In this miniseries we’re following the adventures of Greg “Klobasnek” Narro and Andrew “Hero of Team Imperium” Corban as they take the train up to Adepticon from Texas, playing Necromunda the whole way. 

Greg “Klobasnek” Narro: Welcome back to our attempt to ride Amtrak to Adepticon in Milwaukee, playing Necromunda along the way. Last time Amtrak threw us our first curveball by replacing the first hour of our trip with a bus due to track work.

Tuesday: No Sleep ‘Til Lufkin

Riding a bus is not really what we’re here to do, so the new plan is to just catch the train to and from Marshall instead of Longview. The driving time is still around 4 hours, but now we’re aiming to catch the train at 9:15 PM instead of 6:15. We decide to leave at 3:00 so we have plenty of time to avoid Houston’s hellish rush hour traffic and eat dinner on the way. Foolproof plan.

Andrew Corban: I am too powerful a fool for such plans. I made the cunning decision to leave my Adepticon badge back at my house to keep the trip adventurous and so Greg could see my new house. I’m such a good friend.

Greg: If Amtrak ends up with better timetable keeping on this trip than you, I am never going to let you live this down.

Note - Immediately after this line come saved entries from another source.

-- ==== Sys2Proof/Proofs/Soundness.lean ====
section
/-! PROOF. Sys2Proof/Proofs/Soundness.lean: The invariant as a condition that each operation on the state keeps. -/

namespace Sys2Proof.Machine

/-! ### The invariant, with what the run state may be left open -/

/-- The memories and the registers as the invariant has them, and a condition on the run state. -/
structure State.Sound (P : Ev → Prop) (s : State) : Prop where
  mem : s.MemInv
  reg : s.RegInv
  ev : P s.ev

/-- No fault-on-fault. -/
def Ev.Sane (e : Ev) : Prop := e.faultOnFault = false

/-- No fault-on-fault, and no exception processing in progress. -/
def Ev.Live (e : Ev) : Prop := e.faultOnFault = false ∧ e.inException = false

/-- The run state as the invariant has it. -/
def Ev.Settled (e : Ev) : Prop :=
  (e.faultOnFault = true → e.run = .halted) ∧ (e.inException = true → e.faultOnFault = true)

/-- Conditions on what the invariant speaks of. -/
def Ev.Stable (P : Ev → Prop) : Prop :=
  ∀ e e' : Ev, e'.run = e.run → e'.faultOnFault = e.faultOnFault → e'.inException = e.inException → P e → P e'

theorem Ev.stable_live : Ev.Stable Ev.Live := fun _ _ _ hf hi h => ⟨hf.trans h.1, hi.trans h.2⟩

theorem Ev.stable_settled : Ev.Stable Ev.Settled := fun e e' hr hf hi h => by
  unfold Ev.Settled
  rwa [hr, hf, hi]

section Sound
variable {P : Ev → Prop} {s t : State}

theorem State.Sound.settled (h : s.Sound Ev.Live) : s.Sound Ev.Settled :=
  ⟨h.mem, h.reg, fun hf => absurd (h.ev.1.symm.trans hf) (by simp), fun hi => absurd (h.ev.2.symm.trans hi) (by simp)⟩

/-- A machine that is not halted has met no fault-on-fault. -/
theorem State.Sound.live (h : s.Sound Ev.Settled) (hr : s.ev.run ≠ .halted ∨ s.ev.faultOnFault = false) :
    s.Sound Ev.Live := by
  obtain ⟨hf, hi⟩ := h.ev
  have hfof : s.ev.faultOnFault = false := hr.elim (fun hr => Bool.eq_false_iff.mpr fun e => hr (hf e)) id
  exact ⟨h.mem, h.reg, hfof, Bool.eq_false_iff.mpr fun e => absurd ((hi e).symm.trans hfof) (by simp)⟩

/-- What the invariant speaks of besides the run state. -/
theorem State.Sound.of {Q : Ev → Prop} (h : s.Sound P) (hms : t.ms.Ok s.pins) (hpins : t.pins = s.pins)
    (hsr : t.cpu.sr = s.cpu.sr) (hctl : t.ctl = s.ctl) (hcsr : t.dbg.csr &&& 0x00F8008F#32 = s.dbg.csr &&& 0x00F8008F#32)
    (hmac : t.mac.macsr = s.mac.macsr) (hev : Q t.ev) : t.Sound Q := by
  obtain ⟨hm, ⟨h1, h2, h3, h4, h5, h6, h7, h8, h9⟩, he⟩ := h
  refine ⟨by rw [State.MemInv, hpins]; exact hms, ⟨?_, ?_, ?_, ?_, ?_, ?_, ?_, ?_, ?_⟩, hev⟩
  · rwa [hsr]
  · rwa [hctl]
  · rwa [hctl]
  · rwa [hctl]
  · rwa [hctl]
  · rwa [hctl]
  · rwa [hctl]
  · rwa [hcsr]
  · rwa [hmac]

/-- An operation that changes the general registers, the PC, the trace port, the debug module or the free values'
counter. -/
theorem State.Sound.same (h : s.Sound P) (hms : t.ms = s.ms) (hpins : t.pins = s.pins) (hsr : t.cpu.sr = s.cpu.sr)
    (hctl : t.ctl = s.ctl) (hcsr : t.dbg.csr = s.dbg.csr) (hmac : t.mac = s.mac) (hev : t.ev = s.ev) : t.Sound P :=
  h.of (hms ▸ h.mem) hpins hsr hctl (by rw [hcsr]) (by rw [hmac]) (hev ▸ h.ev)

/-- An operation that changes the memory system besides. -/
theorem State.Sound.memory (h : s.Sound P) (hms : t.ms.Ok s.pins) (hpins : t.pins = s.pins) (hsr : t.cpu.sr = s.cpu.sr)
    (hctl : t.ctl = s.ctl) (hcsr : t.dbg.csr = s.dbg.csr) (hmac : t.mac = s.mac) (hev : t.ev = s.ev) : t.Sound P :=
  h.of hms hpins hsr hctl (by rw [hcsr]) (by rw [hmac]) (hev ▸ h.ev)

/-! ### Registers, the trace port, the free values -/

theorem State.Sound.setD (h : s.Sound P) (r : Reg) (v : Long) : (s.setD r v).Sound P :=
  h.same rfl rfl rfl rfl rfl rfl rfl

theorem State.Sound.setA (h : s.Sound P) (r : Reg) (v : Long) : (s.setA r v).Sound P :=
  h.same rfl rfl rfl rfl rfl rfl rfl

theorem State.Sound.setSp (h : s.Sound P) (v : Long) : (s.setSp v).Sound P := h.setA spReg v

theorem State.Sound.setR (h : s.Sound P) (k : RegX) (v : Long) : (s.setR k v).Sound P :=
  h.same (by simp) (by simp) (by simp) (by simp) (by simp) (by simp) (by simp)

theorem State.Sound.setPc (h : s.Sound P) (v : Long) : (s.setPc v).Sound P :=
  h.same rfl rfl rfl rfl rfl rfl rfl

theorem State.Sound.advance (h : s.Sound P) (n : Nat) : (s.advance n).Sound P := h.setPc _

theorem State.Sound.drawn (h : s.Sound P) : s.drawn.Sound P := h.same rfl rfl rfl rfl rfl rfl rfl

theorem State.Sound.onPort (h : s.Sound P) (p : List PortEvent) : ({ s with port := p } : State).Sound P :=
  h.same rfl rfl rfl rfl rfl rfl rfl

theorem State.Sound.event (h : s.Sound P) (e : PortEvent) : (s.event e).Sound P := by
  obtain ⟨p, hp⟩ := s.event_eq e
  rw [hp]
  exact h.onPort p

theorem State.Sound.pst (h : s.Sound P) (v : BitVec 4) : (s.pst v).Sound P := h.event _

theorem State.Sound.item (h : s.Sound P) (n : Nat) (v : Long) : (s.item n v).Sound P := h.event _

theorem State.Sound.target (h : s.Sound P) (v : Long) : (s.target v).Sound P := by
  unfold State.target
  split
  · exact h
  all_goals exact h.item _ _

theorem State.Sound.showRead (h : s.Sound P) (sz : Size) (v : Long) : (s.showRead sz v).Sound P := by
  unfold State.showRead
  split
  · exact h.item _ _
  · exact h

theorem State.Sound.showUser (h : s.Sound P) (old : State) : (State.showUser old s).Sound P := by
  unfold State.showUser
  split
  · exact h.pst _
  · exact h

theorem State.Sound.showJump (h : s.Sound P) (ea : Ea) (v : Long) : (s.showJump ea v).Sound P := by
  unfold State.showJump
  split
  · exact (h.pst _).target _
  · exact h.pst _

/-! ### The status register -/

/-- Bits that a replacement of others leaves. -/
theorem and_of_replaced {w : Nat} {x a b m : BitVec w} (ha : a &&& m = m) (hb : b &&& m = 0#w) :
    (x &&& a ||| b) &&& m = x &&& m := by
  apply BitVec.eq_of_getLsbD_eq
  intro k hk
  have h1 := congrArg (fun y => y.getLsbD k) ha
  have h2 := congrArg (fun y => y.getLsbD k) hb
  simp only [BitVec.getLsbD_and, BitVec.getLsbD_or, BitVec.getLsbD_zero] at h1 h2 ⊢
  cases hm : m.getLsbD k with
  | false => simp
  | true =>
    rw [hm, Bool.and_true] at h1 h2
    rw [h1, h2]
    simp

/-- The reserved bits of the SR stay zero (R28, R46). -/
theorem State.Sound.setSr (h : s.Sound P) (v : Word) : (s.setSr v).Sound P := by
  refine ⟨h.mem, { h.reg with sr := ?_ }, h.ev⟩
  show v &&& srMask &&& ~~~srMask = 0#16
  rw [BitVec.and_assoc]
  simp [srMask]

theorem State.Sound.setCcr (h : s.Sound P) (v : Byte) : (s.setCcr v).Sound P := h.setSr _

theorem State.Sound.setFlags (h : s.Sound P) (f : Flags) : (s.setFlags f).Sound P := by
  refine ⟨h.mem, { h.reg with sr := ?_ }, h.ev⟩
  have hb : flagBits f &&& ~~~srMask = 0#16 := by
    obtain ⟨x, n, z, v, c⟩ := f
    revert x n z v c
    decide
  exact (and_of_replaced (by decide) hb).trans h.reg.sr

/-! ### Memory -/

theorem State.Sound.setMs (h : s.Sound P) {m : MemSys} (hm : m.Ok s.pins) : (s.setMs m).Sound P :=
  h.memory hm rfl rfl rfl rfl rfl rfl

theorem State.Sound.loadQuiet (h : s.Sound P) (a : Long) (sz : Size) : (s.loadQuiet a sz).2.Sound P :=
  h.setMs (readOperand_ok _ _ _ h.mem)

theorem State.Sound.load (h : s.Sound P) (a : Long) (sz : Size) : (s.load a sz).2.Sound P :=
  (h.loadQuiet a sz).showRead _ _

theorem State.Sound.store (h : s.Sound P) (a : Long) (sz : Size) (v : Long) : (s.store a sz v).Sound P := by
  refine h.memory ?_ (by simp) (by simp) (by simp) (by simp) (by simp) (by simp)
  rw [State.ms_store]
  exact writeOperand_ok _ _ _ _ rfl h.mem

theorem State.Sound.loadLine (h : s.Sound P) (a : Long) : (s.loadLine a).2.Sound P := by
  have hm : (readPieces s.route s.ms s.dataSpace [(a, 16)]).2.Ok s.pins := readPieces_ok _ _ h.mem
  exact h.setMs hm

theorem State.Sound.storeLine (h : s.Sound P) (a : Long) (vs : List Long) : (s.storeLine a vs).Sound P :=
  h.setMs (writePieces_ok _ _ _ rfl h.mem)

theorem State.Sound.drainBuffers (h : s.Sound P) : s.drainBuffers.Sound P := h.setMs (drain_ok h.mem)

theorem State.Sound.flush (h : s.Sound P) : s.flush.Sound P := h.setMs (h.mem.congr rfl rfl rfl rfl rfl)

theorem State.Sound.emptyPrefetch (h : s.Sound P) : s.emptyPrefetch.Sound P :=
  h.setMs (h.mem.congr rfl rfl rfl rfl rfl)

theorem State.Sound.jumpTo (h : s.Sound P) (v : Long) : (s.jumpTo v).Sound P := (h.setPc v).flush

theorem State.Sound.setWriteError (h : s.Sound P) (b : Bool) : (s.setMs { s.ms with writeError := b }).Sound P :=
  h.setMs (h.mem.congr rfl rfl rfl rfl rfl)

theorem State.Sound.push (h : s.Sound P) (v : Long) : (s.push v).Sound P := (h.setSp _).store _ _ _

theorem State.Sound.locate (h : s.Sound P) (ea : Ea) (sz : Size) : (s.locate ea sz).2.Sound P :=
  h.same (by simp) (by simp) (by simp) (by simp) (by simp) (by simp) (by simp)

theorem State.Sound.readLoc (h : s.Sound P) (l : Loc) (sz : Size) : (s.readLoc l sz).2.Sound P := by
  cases l with
  | mem a => exact h.load a sz
  | _ => exact h

theorem State.Sound.writeLoc (h : s.Sound P) (l : Loc) (sz : Size) (v : Long) : (s.writeLoc l sz v).Sound P := by
  cases l with
  | dreg r => exact h.setD _ _
  | areg r => exact h.setA _ _
  | mem a => exact h.store _ _ _
  | imm v => exact h

theorem State.Sound.eaRead (h : s.Sound P) (ea : Ea) (sz : Size) : (s.eaRead ea sz).2.Sound P :=
  (h.locate ea sz).readLoc _ sz

theorem State.Sound.eaWrite (h : s.Sound P) (ea : Ea) (sz : Size) (v : Long) : (s.eaWrite ea sz v).Sound P :=
  (h.locate ea sz).writeLoc _ sz v

theorem State.Sound.fetchCode (h : s.Sound P) (a : Long) : (s.fetchCode a).2.Sound P :=
  (h.setMs (m := (fetchWord s.route s.ms s.codeSpace a s.free).2) (fetchWord_ok _ _ _ h.mem)).drawn

theorem State.Sound.fetchInstr (h : s.Sound P) : s.fetchInstr.2.Sound P := by
  have h1 := h.fetchCode s.cpu.pc
  have h2 := h1.fetchCode (s.cpu.pc + 2#32)
  have h3 := h2.fetchCode (s.cpu.pc + 4#32)
  unfold State.fetchInstr
  dsimp only
  split
  · exact h1
  · exact h2
  · exact h3

/-! ### The run state -/

theorem State.Sound.setEv {Q : Ev → Prop} (h : s.Sound P) {e : Ev} (he : Q e) : (s.setEv e).Sound Q :=
  h.of h.mem rfl rfl rfl rfl rfl he

/-- A change of the run state that the condition does not see. -/
theorem State.Sound.setEv_stable (h : s.Sound P) (hP : Ev.Stable P) {e : Ev} (hr : e.run = s.ev.run)
    (hf : e.faultOnFault = s.ev.faultOnFault) (hi : e.inException = s.ev.inException) : (s.setEv e).Sound P :=
  h.setEv (hP _ _ hr hf hi h.ev)
end Sound
end Sys2Proof.Machine
end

Andrew: Reasonable and understandable.

Greg: After a slight 1.5 hour detour via the 5th-most congested stretch of interstate in the entire country, we manage to escape central Houston. Dinner is going to have to be short, but that’s fine.

Just one more lane, bro

We stop to eat in Lufkin. Plan A was to stop and eat something vaguely healthy before the onslaught of con food, but we don’t have a lot of spare time now, so a 15 minute burger stop it is. Back on the road, and we should arrive at the station 30 minutes before departure.

Goddammit, Andrew

Except we get pulled over leaving the parking lot. Unbeknownst to at least one of us, Andrew’s registration is expired. The officer is thoroughly confused as to why we are driving from Houston to Marshall to catch a train, but at least it’s only a warning, and it only eats up 15 minutes, so we should still make it to our station in time.

Andrew: Fortunately, when faced with consequences I can always fall back on my charm and sex appeal to see me through. In this case though explaining what a Warhammer is and why I’d hitch a cross-country train ride to play with my dolls seemed to baffle them enough to let me off with a warning.

Greg: We took Andrew’s car because mine is electric, and East Texas is still a bit of a charging desert. In fact, there’s only one place between north Houston and Marshall to charge: the Hyundai dealership in Lufkin, just feet from where we ate and then got pulled over. Irony of ironies.

We barrel on through the evening, cognizant that if we drive too slowly we’ll miss our train and if we drive too fast and get pulled over we’ll miss our train and get ticketed. After a pretty nervous drive, we make it to the Marshall, TX station just in time. The station staff ask us if we are their “missing sleepers” as we arrive, hustlng us directly to our car. The platform at Marshall is too short to board the sleeper cars and coach cars at once, so they need to get us on board so they can move the train to board the coach passengers.

The Marshall station, and the train we almost missed

We are booked in a roomette, which in nighttime configuration is basically a bunk bed with a door. It’s not glamorous, but it’s a bed, it’s private, and by booking a sleeper car we guarantee we’ll have hot meals and a shower. Our Superliner 2 car is about 30 years old, but at least it’s received the recent updates to the upholstery.

The lap of luxury

After getting our stuff set up in the room, we go scout out the lounge car. It’s unsurprisingly pretty empty at 9:45 PM. If we’d had a more relaxing drive up, maybe I’d be tempted to go ahead and break out the Necromunda stuff, but I’m ready to just exhale for a little while.

Yeah, this could work

We pass a cell tower and I get an email from Amtrak. Our connection from Chicago to Milwaukee is cancelled due to equipment issues and they are going to replace it with a bus. Dread it, run from it, the rail replacement bus arrives just the same. Whatever, that’s tomorrow’s problem. An hour and a half ago I wasn’t sure we’d make it at all, so it’s hard to complain.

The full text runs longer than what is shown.